__Problem__. When you reach the line containing "command; and if" in the entries below, start writing out each line exactly, and stop after the line containing "Word), s.phase ≠ .idle →".

Saved entries
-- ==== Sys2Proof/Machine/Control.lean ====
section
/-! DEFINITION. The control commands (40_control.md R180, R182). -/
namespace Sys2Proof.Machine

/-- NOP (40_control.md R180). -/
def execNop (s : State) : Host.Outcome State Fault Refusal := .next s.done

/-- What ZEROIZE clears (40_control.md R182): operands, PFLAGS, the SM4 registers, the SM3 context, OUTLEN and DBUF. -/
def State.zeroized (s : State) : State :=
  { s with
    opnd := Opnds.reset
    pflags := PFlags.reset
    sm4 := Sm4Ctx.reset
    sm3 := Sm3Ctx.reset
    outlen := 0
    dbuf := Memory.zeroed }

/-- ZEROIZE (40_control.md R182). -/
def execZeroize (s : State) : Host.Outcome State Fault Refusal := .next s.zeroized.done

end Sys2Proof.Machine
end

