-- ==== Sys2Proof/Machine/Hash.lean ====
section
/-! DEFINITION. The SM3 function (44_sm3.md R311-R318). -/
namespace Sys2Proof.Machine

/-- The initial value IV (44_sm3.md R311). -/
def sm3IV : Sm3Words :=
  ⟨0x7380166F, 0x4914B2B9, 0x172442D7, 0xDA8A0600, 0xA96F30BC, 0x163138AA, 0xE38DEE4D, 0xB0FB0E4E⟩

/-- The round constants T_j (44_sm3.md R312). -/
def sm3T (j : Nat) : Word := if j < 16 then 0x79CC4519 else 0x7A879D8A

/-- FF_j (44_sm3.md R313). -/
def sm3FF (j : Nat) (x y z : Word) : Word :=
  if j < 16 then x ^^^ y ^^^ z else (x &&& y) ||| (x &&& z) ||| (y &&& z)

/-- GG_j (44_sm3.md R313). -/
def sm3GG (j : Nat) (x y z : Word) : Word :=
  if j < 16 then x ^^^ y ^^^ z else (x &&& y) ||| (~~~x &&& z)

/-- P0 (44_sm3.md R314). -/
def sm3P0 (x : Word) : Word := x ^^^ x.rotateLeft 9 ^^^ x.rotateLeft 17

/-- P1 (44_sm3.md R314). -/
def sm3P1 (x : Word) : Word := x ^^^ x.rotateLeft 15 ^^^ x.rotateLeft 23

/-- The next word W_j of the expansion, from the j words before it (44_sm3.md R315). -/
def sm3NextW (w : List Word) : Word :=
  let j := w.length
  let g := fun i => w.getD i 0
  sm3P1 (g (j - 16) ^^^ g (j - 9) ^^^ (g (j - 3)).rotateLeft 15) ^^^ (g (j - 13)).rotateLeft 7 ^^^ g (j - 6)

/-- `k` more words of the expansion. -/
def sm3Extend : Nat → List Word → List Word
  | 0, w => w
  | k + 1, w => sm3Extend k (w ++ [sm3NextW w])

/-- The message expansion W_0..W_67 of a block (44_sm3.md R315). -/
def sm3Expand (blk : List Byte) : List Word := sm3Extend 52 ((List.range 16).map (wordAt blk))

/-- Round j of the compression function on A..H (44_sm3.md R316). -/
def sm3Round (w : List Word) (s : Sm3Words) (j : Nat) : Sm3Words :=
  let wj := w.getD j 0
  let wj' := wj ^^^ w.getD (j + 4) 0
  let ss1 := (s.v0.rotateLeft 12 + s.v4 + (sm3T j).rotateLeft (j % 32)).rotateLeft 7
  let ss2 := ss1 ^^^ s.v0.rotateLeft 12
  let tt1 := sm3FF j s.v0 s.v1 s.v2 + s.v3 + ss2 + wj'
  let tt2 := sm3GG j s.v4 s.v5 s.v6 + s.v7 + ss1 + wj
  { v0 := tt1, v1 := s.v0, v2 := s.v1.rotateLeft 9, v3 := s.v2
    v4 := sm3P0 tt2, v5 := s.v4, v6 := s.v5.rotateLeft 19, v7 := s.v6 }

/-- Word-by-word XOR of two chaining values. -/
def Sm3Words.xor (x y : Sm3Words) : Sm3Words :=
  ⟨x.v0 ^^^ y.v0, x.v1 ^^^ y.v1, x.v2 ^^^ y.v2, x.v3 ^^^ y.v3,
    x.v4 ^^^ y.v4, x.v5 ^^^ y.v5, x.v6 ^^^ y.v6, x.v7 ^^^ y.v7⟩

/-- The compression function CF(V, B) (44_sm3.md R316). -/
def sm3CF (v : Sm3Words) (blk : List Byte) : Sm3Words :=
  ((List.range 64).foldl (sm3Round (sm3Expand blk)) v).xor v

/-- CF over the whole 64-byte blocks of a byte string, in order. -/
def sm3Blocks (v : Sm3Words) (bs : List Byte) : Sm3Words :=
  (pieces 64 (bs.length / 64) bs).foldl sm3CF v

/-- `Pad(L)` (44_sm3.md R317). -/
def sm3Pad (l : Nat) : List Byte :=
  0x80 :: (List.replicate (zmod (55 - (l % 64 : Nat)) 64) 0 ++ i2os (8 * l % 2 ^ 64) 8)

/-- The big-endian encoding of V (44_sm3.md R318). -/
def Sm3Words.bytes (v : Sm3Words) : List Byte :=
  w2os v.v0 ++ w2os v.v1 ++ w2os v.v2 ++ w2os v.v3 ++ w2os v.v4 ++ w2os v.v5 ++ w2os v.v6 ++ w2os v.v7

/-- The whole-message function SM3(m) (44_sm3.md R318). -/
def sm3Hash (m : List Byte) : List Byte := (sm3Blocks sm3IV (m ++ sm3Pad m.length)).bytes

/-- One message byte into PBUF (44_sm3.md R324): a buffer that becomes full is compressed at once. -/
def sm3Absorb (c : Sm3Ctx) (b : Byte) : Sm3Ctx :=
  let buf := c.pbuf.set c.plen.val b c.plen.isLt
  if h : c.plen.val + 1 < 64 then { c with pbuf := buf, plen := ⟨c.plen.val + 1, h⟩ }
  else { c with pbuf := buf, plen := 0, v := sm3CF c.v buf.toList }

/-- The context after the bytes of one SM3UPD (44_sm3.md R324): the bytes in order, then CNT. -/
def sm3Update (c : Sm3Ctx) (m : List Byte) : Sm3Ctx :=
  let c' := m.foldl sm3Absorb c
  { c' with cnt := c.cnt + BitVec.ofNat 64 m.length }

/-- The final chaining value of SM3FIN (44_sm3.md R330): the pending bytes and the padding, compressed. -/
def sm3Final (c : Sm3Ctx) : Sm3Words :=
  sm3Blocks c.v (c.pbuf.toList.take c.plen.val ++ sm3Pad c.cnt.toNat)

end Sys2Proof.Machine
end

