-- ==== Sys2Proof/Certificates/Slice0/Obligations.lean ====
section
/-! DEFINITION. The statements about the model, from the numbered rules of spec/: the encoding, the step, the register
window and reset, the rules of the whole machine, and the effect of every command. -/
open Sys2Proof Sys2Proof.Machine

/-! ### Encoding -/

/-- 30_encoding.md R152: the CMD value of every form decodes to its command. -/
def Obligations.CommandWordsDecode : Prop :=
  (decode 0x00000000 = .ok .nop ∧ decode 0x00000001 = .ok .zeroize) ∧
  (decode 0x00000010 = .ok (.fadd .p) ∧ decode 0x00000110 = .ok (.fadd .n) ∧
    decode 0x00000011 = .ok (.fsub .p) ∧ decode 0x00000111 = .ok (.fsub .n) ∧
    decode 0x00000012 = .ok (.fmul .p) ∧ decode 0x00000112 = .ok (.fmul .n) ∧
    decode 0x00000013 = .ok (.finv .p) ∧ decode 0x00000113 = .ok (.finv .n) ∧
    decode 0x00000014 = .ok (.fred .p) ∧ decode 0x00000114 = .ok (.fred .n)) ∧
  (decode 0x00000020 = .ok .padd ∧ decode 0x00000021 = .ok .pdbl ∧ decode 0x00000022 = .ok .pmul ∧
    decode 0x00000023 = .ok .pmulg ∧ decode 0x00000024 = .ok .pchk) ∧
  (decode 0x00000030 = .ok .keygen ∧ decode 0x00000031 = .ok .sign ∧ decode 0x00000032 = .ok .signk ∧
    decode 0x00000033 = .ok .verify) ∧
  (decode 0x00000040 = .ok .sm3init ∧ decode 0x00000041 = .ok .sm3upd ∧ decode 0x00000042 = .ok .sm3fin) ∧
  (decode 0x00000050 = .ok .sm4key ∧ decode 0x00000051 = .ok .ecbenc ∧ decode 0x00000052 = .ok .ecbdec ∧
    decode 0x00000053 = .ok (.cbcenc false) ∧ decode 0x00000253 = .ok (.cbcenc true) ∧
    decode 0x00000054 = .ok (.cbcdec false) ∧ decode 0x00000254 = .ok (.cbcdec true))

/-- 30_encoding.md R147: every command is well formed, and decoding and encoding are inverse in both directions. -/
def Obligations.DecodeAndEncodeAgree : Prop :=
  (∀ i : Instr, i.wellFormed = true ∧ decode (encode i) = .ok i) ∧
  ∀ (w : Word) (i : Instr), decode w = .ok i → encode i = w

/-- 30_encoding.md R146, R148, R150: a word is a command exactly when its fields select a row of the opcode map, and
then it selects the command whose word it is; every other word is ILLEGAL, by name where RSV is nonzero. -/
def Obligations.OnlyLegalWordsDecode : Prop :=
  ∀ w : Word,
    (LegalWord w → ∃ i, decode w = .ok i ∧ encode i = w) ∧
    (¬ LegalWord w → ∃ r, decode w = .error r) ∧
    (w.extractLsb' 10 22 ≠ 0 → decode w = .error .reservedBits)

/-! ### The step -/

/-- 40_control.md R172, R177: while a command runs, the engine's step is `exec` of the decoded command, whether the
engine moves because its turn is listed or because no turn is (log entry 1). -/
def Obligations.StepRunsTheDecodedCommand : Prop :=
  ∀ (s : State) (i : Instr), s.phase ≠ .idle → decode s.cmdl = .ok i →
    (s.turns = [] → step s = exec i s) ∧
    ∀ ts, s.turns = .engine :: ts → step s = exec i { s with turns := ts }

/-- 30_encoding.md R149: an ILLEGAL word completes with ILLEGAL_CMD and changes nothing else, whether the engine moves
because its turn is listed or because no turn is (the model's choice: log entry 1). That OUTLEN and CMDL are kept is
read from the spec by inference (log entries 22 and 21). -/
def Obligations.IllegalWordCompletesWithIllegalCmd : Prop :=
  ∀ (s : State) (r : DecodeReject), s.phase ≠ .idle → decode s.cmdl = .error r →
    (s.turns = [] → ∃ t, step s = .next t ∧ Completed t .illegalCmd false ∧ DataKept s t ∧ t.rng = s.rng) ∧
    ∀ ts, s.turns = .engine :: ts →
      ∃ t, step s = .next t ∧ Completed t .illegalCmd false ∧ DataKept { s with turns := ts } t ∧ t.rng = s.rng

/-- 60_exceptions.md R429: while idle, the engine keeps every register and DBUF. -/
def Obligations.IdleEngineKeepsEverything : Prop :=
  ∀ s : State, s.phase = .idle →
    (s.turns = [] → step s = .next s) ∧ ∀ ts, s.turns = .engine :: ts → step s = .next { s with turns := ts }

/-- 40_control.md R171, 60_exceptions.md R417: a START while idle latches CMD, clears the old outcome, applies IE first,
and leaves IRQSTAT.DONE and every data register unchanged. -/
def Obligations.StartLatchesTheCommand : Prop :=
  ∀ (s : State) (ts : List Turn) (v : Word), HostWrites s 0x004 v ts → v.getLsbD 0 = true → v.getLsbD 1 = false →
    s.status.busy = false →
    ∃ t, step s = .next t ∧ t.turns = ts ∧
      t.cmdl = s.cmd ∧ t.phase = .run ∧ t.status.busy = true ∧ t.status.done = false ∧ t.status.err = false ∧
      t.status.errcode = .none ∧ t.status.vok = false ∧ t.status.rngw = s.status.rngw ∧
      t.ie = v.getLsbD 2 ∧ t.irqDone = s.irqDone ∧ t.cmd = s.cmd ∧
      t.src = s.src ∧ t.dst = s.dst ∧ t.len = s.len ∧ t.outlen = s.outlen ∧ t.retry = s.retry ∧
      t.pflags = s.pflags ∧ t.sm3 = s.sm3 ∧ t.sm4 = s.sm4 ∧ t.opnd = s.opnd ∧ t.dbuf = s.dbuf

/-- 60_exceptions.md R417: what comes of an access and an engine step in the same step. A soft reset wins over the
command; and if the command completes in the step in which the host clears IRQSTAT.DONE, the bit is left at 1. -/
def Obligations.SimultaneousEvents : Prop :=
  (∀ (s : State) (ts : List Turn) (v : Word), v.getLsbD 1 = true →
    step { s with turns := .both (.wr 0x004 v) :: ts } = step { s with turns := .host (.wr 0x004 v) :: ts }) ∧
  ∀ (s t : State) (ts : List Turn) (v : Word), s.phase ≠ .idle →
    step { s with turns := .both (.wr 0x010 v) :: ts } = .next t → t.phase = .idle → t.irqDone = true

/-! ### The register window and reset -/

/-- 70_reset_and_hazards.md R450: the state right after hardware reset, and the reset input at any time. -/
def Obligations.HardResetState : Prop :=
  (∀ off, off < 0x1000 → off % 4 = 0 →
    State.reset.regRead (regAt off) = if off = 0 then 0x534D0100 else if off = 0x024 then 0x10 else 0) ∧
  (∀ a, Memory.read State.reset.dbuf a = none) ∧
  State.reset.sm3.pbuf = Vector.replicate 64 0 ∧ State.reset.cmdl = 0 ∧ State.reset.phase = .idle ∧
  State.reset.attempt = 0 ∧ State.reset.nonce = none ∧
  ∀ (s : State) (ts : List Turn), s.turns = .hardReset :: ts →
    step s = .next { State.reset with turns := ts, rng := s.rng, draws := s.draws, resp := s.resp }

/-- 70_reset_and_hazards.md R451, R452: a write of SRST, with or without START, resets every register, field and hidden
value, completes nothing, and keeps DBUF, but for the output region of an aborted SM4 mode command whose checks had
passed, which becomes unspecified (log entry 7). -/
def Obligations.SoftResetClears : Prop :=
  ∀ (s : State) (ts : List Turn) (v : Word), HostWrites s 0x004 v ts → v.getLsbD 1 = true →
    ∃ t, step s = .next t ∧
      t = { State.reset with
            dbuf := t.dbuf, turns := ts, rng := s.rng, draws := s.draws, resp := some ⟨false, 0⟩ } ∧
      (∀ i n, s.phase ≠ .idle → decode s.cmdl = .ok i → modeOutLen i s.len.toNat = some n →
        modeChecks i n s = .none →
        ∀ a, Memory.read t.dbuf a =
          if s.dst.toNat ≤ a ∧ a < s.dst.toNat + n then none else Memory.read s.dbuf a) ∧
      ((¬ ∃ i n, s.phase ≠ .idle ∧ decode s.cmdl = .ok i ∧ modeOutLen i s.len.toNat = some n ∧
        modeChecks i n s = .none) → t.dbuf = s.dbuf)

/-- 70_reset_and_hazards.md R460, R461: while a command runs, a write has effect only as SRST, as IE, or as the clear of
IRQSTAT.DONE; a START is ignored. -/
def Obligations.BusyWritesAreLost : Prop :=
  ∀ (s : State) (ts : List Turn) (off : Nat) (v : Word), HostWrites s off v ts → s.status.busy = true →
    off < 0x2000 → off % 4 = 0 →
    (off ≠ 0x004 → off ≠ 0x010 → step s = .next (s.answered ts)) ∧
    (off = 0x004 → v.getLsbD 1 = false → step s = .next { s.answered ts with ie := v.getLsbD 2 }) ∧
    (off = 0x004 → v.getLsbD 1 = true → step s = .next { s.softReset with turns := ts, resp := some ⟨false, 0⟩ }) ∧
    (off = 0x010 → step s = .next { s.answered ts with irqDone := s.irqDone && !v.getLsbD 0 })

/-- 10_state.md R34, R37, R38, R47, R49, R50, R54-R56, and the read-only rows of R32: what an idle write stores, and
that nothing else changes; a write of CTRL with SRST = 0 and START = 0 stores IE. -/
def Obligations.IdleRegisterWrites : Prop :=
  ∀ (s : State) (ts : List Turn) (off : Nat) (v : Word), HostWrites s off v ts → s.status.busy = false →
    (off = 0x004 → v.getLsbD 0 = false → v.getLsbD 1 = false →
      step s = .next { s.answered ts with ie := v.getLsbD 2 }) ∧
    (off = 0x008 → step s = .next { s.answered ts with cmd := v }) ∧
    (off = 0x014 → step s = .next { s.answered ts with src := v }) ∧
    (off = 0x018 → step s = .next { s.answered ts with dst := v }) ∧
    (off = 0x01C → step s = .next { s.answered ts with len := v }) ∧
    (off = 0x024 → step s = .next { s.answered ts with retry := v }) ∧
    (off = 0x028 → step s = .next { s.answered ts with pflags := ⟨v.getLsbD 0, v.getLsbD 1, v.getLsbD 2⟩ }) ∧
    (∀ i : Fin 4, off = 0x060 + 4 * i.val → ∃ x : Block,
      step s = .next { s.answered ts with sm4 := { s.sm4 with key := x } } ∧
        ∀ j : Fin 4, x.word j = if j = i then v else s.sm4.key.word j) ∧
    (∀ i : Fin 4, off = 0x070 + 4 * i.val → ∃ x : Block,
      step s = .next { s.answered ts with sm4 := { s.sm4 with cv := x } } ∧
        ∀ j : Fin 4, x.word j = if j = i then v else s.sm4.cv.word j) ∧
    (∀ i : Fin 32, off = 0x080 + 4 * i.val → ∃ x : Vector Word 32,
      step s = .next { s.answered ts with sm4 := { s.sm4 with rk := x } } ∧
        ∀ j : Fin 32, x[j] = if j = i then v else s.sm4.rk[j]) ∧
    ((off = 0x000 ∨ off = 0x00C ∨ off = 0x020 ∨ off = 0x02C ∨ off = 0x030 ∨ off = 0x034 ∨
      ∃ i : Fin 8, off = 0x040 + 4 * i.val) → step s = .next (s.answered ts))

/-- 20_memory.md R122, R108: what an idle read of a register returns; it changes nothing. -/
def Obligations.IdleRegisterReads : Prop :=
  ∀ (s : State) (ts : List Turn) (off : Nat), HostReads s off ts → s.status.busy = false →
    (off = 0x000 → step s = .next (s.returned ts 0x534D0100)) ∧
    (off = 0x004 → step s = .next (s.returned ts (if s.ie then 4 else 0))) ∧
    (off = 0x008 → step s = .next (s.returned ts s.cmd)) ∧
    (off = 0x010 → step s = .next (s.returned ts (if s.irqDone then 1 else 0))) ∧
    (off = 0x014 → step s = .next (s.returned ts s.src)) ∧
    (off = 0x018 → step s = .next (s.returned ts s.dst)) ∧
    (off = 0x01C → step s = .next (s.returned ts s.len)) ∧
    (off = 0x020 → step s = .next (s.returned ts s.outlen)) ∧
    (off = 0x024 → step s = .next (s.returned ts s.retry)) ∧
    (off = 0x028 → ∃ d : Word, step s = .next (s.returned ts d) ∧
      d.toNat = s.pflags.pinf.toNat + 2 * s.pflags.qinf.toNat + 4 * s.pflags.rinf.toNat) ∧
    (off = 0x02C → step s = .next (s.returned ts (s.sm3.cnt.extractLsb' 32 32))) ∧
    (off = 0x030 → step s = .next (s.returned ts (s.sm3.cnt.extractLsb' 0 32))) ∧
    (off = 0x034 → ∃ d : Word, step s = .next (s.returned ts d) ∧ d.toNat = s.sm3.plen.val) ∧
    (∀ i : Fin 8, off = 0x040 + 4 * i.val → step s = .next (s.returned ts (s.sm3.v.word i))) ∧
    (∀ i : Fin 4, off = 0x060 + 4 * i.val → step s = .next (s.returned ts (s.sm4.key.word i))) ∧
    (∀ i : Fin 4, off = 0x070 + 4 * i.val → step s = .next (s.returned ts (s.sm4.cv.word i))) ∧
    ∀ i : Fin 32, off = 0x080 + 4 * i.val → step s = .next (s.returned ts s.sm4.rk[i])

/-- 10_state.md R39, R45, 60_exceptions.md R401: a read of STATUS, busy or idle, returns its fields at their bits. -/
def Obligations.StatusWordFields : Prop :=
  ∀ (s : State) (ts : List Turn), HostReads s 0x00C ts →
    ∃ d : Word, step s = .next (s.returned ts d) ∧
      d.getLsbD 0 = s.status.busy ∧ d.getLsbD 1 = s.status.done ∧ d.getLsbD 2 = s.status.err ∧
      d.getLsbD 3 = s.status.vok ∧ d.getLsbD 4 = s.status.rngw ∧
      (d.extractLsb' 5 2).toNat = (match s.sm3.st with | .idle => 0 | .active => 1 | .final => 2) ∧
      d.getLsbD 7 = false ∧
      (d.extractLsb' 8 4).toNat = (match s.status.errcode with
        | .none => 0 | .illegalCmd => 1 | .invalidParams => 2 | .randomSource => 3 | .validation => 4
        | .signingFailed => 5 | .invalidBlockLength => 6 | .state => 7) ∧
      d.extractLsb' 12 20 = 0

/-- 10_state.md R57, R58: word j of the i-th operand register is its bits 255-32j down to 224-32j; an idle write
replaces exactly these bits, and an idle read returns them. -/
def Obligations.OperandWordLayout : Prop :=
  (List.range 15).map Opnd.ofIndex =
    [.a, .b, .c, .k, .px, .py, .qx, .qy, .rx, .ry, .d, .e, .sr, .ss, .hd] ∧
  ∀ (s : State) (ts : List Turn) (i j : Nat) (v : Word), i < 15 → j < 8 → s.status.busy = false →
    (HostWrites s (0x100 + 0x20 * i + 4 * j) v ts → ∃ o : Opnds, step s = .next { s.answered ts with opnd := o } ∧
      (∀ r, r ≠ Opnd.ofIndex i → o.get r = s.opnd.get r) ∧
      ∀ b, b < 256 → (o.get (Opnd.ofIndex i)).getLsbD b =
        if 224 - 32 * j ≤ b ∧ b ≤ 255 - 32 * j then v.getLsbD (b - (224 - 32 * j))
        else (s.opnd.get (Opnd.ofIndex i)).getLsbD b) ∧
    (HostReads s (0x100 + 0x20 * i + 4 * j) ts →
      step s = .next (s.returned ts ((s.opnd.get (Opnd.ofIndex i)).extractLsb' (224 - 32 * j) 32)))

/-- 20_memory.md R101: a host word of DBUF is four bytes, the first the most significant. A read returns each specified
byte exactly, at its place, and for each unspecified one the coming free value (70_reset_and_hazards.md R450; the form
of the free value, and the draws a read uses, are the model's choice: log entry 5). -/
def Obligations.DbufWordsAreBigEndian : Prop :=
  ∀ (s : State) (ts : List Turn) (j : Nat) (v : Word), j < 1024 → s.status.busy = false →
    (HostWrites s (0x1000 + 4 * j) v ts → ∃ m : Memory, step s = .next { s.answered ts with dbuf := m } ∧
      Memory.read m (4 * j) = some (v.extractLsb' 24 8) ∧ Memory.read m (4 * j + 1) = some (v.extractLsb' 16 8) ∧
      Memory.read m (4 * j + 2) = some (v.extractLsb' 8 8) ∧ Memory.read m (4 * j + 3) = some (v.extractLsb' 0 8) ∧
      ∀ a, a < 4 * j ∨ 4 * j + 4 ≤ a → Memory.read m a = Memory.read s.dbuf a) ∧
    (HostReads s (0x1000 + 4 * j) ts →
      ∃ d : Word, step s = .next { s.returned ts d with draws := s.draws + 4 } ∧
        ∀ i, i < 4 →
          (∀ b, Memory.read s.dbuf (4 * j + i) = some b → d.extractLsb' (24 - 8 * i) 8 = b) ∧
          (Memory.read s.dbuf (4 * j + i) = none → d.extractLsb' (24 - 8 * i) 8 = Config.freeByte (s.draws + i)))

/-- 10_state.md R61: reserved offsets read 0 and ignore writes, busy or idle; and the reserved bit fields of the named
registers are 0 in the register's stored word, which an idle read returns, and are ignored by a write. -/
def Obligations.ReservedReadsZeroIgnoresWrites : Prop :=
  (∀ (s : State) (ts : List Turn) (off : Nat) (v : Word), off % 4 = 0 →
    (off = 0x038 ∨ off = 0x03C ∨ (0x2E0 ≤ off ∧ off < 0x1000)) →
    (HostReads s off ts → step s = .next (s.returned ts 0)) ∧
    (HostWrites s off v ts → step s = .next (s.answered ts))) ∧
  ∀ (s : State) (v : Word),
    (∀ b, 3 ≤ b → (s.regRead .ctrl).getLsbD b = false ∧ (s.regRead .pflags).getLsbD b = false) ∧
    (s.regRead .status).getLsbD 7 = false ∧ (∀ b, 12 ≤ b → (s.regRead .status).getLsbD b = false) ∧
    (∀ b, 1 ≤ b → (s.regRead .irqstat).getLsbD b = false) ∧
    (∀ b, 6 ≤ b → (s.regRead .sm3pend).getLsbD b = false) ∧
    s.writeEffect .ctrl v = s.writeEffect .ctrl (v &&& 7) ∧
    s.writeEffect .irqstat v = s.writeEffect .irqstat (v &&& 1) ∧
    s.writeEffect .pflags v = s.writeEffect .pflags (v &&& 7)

__Result for this exercise__.
command; and if the command completes in the step in which the host clears IRQSTAT.DONE, the bit is left at 1. -/
def Obligations.SimultaneousEvents : Prop :=
  (∀ (s : State) (ts : List Turn) (v : Word), v.getLsbD 1 = true →
    step { s with turns := .both (.wr 0x004 v) :: ts } = step { s with turns := .host (.wr 0x004 v) :: ts }) ∧
  ∀ (s t : State) (ts : List Turn) (v : Word), s.phase ≠ .idle →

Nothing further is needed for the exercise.